═══ Data excerpts

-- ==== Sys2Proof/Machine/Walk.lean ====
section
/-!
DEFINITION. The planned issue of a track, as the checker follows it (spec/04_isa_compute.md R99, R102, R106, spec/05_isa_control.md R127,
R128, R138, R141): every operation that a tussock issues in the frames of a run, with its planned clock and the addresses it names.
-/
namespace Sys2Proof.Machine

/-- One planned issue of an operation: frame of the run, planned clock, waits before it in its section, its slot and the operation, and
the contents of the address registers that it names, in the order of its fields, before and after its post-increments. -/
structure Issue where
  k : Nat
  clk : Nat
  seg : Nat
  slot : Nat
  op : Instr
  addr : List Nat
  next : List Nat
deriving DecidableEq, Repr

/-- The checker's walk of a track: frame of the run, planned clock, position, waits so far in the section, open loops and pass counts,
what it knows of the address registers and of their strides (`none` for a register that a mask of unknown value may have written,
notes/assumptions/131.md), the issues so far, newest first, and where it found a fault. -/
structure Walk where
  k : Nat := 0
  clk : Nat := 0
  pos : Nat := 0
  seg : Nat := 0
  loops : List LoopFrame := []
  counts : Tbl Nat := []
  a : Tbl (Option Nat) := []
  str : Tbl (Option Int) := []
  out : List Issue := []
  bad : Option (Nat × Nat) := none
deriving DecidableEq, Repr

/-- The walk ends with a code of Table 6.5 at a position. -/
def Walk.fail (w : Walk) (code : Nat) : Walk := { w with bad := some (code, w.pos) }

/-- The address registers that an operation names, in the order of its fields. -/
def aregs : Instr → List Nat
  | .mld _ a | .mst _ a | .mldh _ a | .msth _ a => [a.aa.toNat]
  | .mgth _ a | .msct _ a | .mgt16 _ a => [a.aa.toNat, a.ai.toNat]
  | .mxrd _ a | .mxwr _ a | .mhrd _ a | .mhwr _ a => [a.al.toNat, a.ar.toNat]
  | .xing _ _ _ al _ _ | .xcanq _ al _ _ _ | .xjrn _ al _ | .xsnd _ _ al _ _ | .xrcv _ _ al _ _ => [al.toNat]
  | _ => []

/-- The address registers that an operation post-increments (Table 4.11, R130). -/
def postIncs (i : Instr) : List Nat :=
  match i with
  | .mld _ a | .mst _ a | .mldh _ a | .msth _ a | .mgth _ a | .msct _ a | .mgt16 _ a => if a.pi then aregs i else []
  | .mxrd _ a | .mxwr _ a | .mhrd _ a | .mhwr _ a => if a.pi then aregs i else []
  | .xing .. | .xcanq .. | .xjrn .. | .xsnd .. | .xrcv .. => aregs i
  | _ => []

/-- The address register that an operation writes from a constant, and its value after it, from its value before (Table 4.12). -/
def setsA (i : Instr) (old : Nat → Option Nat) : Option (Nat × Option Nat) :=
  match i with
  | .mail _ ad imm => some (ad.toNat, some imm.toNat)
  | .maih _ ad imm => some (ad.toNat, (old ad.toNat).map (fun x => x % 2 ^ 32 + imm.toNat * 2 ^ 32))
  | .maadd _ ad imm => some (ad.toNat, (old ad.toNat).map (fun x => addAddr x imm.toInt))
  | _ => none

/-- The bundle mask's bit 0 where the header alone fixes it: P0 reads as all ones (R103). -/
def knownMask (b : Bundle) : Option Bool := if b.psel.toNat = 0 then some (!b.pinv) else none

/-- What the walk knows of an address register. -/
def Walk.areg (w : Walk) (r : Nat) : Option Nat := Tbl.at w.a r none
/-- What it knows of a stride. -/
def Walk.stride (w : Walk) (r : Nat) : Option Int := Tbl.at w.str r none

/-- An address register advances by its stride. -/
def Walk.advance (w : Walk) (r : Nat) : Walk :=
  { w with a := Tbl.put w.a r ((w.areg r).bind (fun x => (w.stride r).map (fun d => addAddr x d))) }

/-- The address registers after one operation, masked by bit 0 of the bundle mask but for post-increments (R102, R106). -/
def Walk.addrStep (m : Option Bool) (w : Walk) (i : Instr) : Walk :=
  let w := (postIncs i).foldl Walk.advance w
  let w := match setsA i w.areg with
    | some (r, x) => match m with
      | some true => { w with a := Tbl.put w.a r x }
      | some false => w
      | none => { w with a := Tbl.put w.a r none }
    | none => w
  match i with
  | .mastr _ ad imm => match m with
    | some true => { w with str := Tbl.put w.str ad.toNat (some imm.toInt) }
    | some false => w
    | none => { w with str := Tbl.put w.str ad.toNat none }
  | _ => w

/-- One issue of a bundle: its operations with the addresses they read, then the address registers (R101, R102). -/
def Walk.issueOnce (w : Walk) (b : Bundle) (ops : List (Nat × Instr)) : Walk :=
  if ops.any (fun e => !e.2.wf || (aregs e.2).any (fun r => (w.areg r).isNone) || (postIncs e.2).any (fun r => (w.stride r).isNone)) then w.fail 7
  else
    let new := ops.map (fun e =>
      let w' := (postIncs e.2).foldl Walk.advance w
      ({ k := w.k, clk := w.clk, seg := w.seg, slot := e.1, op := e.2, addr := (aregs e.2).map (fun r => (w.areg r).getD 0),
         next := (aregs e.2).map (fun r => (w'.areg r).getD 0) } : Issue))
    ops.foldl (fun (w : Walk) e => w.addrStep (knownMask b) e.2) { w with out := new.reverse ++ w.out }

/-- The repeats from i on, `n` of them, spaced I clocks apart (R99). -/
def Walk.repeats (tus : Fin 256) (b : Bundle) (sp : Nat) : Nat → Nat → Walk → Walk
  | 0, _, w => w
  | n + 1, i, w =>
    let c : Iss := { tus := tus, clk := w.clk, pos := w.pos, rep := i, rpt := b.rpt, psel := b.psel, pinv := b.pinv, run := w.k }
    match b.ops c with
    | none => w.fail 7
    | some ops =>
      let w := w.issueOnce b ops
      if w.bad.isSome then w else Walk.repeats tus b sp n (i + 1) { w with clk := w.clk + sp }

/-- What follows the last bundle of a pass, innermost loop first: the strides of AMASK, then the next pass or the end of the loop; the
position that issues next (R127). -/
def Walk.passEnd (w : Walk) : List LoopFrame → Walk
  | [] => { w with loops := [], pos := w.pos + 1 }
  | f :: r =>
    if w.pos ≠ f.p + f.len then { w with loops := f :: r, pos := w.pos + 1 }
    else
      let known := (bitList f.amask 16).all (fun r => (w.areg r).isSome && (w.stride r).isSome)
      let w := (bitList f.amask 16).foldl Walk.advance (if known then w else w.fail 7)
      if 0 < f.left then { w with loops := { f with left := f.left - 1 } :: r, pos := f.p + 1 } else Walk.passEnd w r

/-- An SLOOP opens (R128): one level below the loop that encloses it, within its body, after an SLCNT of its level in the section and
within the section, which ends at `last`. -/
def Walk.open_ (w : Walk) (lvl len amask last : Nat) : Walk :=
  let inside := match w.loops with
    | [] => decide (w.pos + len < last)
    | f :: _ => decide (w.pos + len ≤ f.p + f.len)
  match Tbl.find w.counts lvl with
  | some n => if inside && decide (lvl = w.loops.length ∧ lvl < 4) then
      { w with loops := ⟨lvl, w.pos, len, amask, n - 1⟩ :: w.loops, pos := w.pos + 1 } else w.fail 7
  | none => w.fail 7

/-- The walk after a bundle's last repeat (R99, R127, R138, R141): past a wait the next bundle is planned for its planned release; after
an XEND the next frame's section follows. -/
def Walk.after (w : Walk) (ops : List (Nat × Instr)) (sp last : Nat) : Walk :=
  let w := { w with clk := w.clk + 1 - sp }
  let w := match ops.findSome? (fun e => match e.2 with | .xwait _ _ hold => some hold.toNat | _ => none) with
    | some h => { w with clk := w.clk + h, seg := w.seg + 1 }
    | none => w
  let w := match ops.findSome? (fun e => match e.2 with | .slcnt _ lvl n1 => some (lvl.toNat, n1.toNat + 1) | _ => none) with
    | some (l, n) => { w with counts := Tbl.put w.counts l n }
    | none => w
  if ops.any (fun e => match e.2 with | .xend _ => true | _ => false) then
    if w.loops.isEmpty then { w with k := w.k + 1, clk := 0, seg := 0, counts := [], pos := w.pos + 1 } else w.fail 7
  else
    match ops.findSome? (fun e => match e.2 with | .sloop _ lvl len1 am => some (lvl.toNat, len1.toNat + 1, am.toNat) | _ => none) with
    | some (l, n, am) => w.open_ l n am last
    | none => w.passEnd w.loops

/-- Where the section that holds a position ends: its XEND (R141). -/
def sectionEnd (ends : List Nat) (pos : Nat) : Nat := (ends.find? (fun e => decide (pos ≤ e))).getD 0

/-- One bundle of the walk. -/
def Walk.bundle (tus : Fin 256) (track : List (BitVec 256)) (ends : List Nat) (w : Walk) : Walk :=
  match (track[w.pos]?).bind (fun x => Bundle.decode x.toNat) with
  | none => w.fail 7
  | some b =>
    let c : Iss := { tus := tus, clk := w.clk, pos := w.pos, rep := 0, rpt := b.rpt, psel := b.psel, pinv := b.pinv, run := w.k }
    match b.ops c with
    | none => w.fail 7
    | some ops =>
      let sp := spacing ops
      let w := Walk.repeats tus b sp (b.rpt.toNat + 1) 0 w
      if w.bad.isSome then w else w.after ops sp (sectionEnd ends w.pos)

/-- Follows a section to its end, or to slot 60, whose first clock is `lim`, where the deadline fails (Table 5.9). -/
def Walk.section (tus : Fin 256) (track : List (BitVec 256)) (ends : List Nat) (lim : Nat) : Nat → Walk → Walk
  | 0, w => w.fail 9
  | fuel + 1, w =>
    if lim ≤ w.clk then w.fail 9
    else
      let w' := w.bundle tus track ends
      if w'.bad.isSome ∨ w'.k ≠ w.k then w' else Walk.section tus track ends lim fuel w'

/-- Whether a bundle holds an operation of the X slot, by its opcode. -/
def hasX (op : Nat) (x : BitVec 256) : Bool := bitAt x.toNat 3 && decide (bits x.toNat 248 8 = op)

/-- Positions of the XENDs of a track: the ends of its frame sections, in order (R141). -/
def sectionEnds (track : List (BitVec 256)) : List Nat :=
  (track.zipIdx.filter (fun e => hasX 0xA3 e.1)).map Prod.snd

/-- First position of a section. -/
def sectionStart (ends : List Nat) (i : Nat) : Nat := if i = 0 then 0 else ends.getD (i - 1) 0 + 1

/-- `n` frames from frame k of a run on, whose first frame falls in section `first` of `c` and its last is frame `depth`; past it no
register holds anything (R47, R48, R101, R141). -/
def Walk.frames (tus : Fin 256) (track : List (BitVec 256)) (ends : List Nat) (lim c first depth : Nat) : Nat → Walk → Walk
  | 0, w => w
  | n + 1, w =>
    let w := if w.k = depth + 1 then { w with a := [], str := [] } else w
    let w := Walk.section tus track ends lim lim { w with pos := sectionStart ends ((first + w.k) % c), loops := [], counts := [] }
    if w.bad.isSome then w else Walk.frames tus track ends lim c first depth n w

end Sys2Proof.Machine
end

══════

**About this exercise**
Reproduce, exactly and without additions, the run of lines from the start of the listing above to the line bearing "counts : Tbl Nat := []", inclusive.

**Task answer**
-- ==== Sys2Proof/Machine/Walk.lean ====
section
/-!
DEFINITION. The planned issue of a track, as the checker follows it (spec/04_isa_compute.md R99, R102, R106, spec/05_isa_control.md R127,
R128, R138, R141): every operation that a tussock issues in the frames of a run, with its planned clock and the addresses it names.
-/
namespace Sys2Proof.Machine

/-- One planned issue of an operation: frame of the run, planned clock, waits before it in its section, its slot and the operation, and
the contents of the address registers that it names, in the order of its fields, before and after its post-increments. -/
structure Issue where
  k : Nat
  clk : Nat
  seg : Nat
  slot : Nat
  op : Instr
  addr : List Nat
  next : List Nat
deriving DecidableEq, Repr

/-- The checker's walk of a track: frame of the run, planned clock, position, waits so far in the section, open loops and pass counts,
what it knows of the address registers and of their strides (`none` for a register that a mask of unknown value may have written,
notes/assumptions/131.md), the issues so far, newest first, and where it found a fault. -/
structure Walk where
  k : Nat := 0
  clk : Nat := 0
  pos : Nat := 0
  seg : Nat := 0
  loops : List LoopFrame := []
  counts : Tbl Nat := []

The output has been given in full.